● What to do: Scan the records below for the string "using" and return every line where it appears.

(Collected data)
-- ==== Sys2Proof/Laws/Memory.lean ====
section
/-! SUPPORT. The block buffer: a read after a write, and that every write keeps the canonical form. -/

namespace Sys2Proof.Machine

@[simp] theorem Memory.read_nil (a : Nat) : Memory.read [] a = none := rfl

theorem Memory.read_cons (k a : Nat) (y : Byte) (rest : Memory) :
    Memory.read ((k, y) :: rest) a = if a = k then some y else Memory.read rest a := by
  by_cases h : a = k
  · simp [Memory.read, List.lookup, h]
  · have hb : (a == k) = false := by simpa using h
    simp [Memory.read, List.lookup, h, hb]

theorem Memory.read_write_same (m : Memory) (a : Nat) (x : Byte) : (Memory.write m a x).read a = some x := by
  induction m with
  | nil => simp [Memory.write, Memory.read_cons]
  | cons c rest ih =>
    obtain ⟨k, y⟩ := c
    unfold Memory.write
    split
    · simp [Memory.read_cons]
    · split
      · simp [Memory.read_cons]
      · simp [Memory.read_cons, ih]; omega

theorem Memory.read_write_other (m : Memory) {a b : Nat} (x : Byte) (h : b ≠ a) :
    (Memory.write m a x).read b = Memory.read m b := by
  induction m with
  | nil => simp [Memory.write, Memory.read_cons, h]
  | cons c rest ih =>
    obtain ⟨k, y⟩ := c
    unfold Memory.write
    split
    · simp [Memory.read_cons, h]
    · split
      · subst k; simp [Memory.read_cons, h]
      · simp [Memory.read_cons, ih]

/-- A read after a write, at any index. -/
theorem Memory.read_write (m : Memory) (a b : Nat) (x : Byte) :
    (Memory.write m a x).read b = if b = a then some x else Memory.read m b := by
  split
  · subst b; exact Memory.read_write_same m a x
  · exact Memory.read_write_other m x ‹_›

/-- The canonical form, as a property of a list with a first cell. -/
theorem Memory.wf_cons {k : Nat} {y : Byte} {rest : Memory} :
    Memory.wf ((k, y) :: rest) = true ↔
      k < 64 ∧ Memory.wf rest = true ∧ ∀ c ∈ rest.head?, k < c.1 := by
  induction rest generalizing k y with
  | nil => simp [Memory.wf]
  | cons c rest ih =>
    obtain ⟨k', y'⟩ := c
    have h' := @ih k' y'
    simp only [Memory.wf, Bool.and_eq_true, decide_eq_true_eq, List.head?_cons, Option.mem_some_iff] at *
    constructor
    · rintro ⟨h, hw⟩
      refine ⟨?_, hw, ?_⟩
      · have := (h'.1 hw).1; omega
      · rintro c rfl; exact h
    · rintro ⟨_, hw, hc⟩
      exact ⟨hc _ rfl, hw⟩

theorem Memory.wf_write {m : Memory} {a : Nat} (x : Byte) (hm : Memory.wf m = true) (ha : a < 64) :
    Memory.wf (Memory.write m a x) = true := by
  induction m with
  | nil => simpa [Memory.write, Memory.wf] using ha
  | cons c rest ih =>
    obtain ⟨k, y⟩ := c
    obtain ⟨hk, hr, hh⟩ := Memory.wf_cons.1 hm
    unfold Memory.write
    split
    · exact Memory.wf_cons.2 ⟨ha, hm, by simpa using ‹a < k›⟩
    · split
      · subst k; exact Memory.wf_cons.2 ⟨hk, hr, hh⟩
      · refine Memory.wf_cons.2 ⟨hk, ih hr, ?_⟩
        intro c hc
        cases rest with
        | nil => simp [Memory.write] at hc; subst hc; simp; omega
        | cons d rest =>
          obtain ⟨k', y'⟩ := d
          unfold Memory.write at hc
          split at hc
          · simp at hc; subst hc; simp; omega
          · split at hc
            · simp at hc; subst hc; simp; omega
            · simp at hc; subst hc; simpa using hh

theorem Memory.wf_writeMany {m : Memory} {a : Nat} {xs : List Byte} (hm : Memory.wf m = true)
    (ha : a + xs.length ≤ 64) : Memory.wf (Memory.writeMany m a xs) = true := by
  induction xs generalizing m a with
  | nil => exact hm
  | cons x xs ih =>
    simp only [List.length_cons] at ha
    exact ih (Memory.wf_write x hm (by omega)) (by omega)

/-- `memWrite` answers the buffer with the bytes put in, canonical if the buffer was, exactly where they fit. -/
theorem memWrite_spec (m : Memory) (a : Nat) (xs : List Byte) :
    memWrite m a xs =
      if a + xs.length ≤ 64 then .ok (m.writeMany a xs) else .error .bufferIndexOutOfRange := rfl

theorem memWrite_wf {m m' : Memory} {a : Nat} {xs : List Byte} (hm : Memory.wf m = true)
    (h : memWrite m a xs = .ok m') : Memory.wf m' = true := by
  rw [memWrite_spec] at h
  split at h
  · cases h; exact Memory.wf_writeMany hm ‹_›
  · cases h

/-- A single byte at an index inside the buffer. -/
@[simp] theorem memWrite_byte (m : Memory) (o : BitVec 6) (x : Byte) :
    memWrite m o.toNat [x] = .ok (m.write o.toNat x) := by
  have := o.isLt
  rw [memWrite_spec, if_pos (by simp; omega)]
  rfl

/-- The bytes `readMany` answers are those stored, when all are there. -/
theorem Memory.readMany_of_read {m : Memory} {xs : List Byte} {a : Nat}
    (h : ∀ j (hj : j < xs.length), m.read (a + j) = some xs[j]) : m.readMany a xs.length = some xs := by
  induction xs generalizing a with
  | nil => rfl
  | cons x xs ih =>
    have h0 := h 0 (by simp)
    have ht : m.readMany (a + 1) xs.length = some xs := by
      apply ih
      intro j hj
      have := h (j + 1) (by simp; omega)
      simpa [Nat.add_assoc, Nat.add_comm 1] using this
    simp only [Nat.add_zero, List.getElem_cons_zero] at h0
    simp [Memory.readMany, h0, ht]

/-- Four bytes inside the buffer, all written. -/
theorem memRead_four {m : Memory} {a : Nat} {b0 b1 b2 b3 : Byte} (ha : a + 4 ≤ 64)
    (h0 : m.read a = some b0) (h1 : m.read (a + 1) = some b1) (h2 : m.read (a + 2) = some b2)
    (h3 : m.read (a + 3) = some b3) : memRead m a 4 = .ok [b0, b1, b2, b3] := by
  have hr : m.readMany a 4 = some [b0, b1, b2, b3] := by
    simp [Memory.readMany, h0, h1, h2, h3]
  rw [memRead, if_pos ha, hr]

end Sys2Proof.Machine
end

● Reply to the exercise:
  · have hb : (a == k) = false := by simpa using h
  | nil => simpa [Memory.write, Memory.wf] using ha
    · exact Memory.wf_cons.2 ⟨ha, hm, by simpa using ‹a < k›⟩
            · simp at hc; subst hc; simpa using hh
      simpa [Nat.add_assoc, Nat.add_comm 1] using this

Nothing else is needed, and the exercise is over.